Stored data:
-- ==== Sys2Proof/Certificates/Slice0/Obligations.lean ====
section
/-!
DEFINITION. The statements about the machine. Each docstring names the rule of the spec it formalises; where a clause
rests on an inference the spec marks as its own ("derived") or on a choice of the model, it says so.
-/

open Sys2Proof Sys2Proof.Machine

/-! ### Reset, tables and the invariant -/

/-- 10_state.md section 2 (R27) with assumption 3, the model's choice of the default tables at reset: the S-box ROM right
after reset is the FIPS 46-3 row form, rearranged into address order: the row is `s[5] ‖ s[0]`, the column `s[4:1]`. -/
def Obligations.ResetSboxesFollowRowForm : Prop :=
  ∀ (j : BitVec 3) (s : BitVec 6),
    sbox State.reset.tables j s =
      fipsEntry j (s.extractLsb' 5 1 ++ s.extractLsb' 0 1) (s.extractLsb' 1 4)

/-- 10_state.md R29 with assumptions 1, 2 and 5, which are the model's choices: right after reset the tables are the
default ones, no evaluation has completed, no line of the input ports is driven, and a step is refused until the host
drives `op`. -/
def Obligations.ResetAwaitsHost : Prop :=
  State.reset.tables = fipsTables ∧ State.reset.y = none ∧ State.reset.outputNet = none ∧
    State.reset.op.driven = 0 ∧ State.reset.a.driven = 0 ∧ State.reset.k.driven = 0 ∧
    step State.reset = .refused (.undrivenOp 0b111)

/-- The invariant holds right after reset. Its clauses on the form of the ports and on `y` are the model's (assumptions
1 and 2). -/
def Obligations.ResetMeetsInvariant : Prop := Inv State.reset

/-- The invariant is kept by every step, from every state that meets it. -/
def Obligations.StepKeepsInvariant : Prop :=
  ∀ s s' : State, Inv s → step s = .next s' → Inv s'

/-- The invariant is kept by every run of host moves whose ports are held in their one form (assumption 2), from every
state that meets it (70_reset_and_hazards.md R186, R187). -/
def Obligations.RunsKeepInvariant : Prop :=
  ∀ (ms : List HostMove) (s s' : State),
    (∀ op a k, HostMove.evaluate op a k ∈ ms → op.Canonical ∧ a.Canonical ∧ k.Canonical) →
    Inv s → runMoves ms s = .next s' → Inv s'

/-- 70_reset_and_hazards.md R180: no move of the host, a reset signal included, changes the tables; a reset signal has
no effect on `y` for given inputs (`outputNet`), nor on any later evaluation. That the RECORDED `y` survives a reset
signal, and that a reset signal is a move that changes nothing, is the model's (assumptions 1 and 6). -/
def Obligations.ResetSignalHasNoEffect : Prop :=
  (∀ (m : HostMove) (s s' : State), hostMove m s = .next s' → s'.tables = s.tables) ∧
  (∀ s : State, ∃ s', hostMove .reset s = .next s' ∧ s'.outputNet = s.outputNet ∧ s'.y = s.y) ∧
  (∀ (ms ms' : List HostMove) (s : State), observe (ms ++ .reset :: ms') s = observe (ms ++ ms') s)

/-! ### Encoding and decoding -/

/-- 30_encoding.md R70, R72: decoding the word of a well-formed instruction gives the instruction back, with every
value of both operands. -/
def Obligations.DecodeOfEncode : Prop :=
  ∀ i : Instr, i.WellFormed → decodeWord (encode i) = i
* * *
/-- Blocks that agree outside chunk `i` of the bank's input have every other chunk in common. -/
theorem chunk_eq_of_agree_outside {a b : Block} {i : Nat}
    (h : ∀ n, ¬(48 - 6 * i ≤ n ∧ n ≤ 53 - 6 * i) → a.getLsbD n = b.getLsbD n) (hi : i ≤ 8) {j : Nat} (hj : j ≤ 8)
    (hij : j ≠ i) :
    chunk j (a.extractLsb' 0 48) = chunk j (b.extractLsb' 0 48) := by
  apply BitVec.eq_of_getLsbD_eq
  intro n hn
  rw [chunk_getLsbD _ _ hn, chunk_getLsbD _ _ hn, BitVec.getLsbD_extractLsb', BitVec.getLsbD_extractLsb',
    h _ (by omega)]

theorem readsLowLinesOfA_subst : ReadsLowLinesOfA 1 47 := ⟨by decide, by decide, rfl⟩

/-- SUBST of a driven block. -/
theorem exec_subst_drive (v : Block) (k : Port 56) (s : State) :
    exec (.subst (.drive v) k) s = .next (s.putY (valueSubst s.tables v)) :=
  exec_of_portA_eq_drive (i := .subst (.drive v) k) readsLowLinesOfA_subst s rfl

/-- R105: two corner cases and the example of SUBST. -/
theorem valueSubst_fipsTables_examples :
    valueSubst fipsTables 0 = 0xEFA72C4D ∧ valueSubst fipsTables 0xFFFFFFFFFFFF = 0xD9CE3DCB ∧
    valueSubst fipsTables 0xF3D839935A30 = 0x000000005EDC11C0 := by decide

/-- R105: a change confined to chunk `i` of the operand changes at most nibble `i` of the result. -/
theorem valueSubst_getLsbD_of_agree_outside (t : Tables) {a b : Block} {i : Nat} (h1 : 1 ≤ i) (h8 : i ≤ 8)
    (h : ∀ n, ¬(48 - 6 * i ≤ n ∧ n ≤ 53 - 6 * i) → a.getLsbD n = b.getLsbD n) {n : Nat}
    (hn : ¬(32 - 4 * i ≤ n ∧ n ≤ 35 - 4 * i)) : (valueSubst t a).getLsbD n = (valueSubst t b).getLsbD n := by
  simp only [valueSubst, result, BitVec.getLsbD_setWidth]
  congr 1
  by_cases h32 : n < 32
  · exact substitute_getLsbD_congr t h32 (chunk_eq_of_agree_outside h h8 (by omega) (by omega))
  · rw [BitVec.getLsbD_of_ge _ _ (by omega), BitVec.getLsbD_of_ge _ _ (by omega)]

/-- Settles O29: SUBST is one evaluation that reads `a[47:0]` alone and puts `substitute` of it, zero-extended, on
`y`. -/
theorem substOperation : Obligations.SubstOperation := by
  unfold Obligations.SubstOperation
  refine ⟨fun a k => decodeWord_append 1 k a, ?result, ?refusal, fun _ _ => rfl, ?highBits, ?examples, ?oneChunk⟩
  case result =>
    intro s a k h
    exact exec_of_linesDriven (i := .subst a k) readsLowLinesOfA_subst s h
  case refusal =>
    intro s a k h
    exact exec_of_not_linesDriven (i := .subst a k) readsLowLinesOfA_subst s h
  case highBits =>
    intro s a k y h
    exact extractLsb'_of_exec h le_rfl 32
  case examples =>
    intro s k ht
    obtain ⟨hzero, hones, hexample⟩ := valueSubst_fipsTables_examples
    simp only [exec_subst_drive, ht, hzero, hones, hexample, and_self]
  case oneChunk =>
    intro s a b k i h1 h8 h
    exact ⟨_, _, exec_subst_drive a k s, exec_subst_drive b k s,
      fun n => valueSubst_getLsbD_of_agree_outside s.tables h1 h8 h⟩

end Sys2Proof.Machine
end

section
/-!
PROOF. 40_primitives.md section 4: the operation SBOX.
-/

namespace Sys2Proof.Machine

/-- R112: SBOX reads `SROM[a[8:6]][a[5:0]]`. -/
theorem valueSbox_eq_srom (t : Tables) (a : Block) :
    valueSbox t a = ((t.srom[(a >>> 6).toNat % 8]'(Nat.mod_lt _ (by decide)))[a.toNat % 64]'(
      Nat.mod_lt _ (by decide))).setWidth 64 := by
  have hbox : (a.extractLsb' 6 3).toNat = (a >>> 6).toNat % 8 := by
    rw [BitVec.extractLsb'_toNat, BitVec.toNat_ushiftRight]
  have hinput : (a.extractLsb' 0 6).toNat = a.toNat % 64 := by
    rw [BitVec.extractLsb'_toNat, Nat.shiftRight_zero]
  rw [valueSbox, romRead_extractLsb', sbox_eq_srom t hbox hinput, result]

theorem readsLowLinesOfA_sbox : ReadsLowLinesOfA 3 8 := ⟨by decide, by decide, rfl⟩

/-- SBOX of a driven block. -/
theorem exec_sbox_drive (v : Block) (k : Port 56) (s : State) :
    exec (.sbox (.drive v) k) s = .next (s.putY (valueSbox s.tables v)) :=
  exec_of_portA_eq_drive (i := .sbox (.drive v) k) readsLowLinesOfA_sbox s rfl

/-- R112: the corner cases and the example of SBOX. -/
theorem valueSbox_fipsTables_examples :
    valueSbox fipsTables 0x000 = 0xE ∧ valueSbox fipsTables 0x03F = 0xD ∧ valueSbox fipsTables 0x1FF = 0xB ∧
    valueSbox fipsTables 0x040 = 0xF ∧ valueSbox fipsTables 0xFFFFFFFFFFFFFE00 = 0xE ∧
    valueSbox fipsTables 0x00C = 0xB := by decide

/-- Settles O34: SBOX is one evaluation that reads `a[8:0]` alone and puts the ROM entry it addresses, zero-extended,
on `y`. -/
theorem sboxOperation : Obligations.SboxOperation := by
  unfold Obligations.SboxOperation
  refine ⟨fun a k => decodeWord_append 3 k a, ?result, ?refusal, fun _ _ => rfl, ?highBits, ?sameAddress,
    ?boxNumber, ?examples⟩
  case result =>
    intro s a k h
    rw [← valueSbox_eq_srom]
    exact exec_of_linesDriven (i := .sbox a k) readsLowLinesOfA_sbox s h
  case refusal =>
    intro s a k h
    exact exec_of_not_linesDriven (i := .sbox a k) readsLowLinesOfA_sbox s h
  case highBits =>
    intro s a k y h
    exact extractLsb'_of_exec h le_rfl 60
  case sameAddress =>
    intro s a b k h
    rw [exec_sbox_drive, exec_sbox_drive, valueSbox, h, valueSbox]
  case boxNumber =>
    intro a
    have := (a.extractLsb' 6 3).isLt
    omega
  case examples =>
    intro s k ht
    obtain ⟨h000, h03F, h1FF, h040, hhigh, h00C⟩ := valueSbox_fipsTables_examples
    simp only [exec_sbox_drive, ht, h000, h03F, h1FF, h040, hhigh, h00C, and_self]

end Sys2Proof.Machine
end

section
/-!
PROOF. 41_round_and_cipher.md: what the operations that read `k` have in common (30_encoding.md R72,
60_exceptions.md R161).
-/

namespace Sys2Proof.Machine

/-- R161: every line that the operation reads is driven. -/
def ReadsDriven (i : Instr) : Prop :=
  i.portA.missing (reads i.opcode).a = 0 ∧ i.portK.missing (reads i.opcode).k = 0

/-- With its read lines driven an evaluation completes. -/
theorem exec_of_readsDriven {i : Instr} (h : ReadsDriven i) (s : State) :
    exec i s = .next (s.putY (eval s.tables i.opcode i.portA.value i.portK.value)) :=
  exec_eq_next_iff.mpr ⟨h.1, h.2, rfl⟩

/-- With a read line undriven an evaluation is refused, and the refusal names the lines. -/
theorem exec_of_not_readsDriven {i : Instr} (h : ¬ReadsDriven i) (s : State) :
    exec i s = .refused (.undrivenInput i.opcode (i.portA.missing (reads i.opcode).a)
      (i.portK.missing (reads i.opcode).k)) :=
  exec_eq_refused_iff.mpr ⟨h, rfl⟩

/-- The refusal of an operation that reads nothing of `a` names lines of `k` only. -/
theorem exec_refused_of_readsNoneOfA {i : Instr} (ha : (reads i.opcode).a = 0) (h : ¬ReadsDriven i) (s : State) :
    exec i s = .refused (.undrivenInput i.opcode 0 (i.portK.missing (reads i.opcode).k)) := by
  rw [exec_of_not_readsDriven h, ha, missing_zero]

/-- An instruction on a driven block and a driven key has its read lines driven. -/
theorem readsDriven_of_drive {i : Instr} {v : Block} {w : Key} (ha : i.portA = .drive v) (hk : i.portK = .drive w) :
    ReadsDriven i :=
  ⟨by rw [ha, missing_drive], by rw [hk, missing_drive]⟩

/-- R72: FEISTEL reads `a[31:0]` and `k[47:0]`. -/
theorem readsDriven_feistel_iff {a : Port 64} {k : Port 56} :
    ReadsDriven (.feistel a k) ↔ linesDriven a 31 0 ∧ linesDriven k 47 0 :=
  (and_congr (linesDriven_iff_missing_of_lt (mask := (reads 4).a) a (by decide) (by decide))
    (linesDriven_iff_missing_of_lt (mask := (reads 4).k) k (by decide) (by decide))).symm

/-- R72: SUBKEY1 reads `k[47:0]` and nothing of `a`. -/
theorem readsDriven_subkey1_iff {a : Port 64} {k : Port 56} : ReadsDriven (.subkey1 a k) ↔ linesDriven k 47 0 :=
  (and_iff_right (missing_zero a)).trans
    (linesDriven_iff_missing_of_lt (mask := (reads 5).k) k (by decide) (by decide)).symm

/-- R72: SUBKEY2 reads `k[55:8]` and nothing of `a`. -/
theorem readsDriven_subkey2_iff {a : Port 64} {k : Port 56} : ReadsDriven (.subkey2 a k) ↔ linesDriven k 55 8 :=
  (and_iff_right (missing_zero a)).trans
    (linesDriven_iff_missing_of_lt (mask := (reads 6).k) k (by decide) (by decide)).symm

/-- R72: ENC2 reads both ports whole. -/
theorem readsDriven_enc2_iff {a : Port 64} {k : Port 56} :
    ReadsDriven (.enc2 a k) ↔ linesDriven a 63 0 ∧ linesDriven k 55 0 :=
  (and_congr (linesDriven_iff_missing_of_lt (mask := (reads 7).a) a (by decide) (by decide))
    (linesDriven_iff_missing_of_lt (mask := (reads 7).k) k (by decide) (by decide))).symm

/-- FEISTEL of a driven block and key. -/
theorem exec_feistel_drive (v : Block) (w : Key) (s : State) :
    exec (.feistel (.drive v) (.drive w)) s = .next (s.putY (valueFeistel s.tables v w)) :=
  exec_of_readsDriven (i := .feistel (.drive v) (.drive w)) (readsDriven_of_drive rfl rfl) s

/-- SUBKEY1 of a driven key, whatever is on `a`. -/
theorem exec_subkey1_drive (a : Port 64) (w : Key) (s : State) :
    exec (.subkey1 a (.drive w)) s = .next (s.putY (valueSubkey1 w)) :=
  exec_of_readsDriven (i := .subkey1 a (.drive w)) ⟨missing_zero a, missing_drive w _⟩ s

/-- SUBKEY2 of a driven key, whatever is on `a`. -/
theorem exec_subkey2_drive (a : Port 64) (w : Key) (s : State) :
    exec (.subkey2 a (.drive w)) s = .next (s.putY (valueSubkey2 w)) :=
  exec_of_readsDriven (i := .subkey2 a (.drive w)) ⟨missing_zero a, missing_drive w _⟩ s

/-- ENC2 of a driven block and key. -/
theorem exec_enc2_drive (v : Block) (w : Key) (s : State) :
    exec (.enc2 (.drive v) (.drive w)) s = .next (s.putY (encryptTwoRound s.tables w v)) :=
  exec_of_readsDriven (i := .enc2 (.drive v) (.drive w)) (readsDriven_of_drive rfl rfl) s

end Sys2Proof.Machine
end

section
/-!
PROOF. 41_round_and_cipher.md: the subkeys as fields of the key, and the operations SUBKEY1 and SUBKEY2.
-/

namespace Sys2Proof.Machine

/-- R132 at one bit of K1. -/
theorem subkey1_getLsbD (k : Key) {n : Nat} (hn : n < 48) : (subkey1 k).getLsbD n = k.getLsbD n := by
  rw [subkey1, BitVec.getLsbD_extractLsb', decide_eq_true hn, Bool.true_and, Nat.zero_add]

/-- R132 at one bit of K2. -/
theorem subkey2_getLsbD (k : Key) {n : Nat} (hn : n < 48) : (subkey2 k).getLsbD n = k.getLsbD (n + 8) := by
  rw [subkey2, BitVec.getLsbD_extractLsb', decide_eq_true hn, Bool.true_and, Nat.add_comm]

Instructions for the task →
Read the data above and pull out each line that holds the string "corner".

Task result →
/-- R105: two corner cases and the example of SUBST. -/
/-- R112: the corner cases and the example of SBOX. -/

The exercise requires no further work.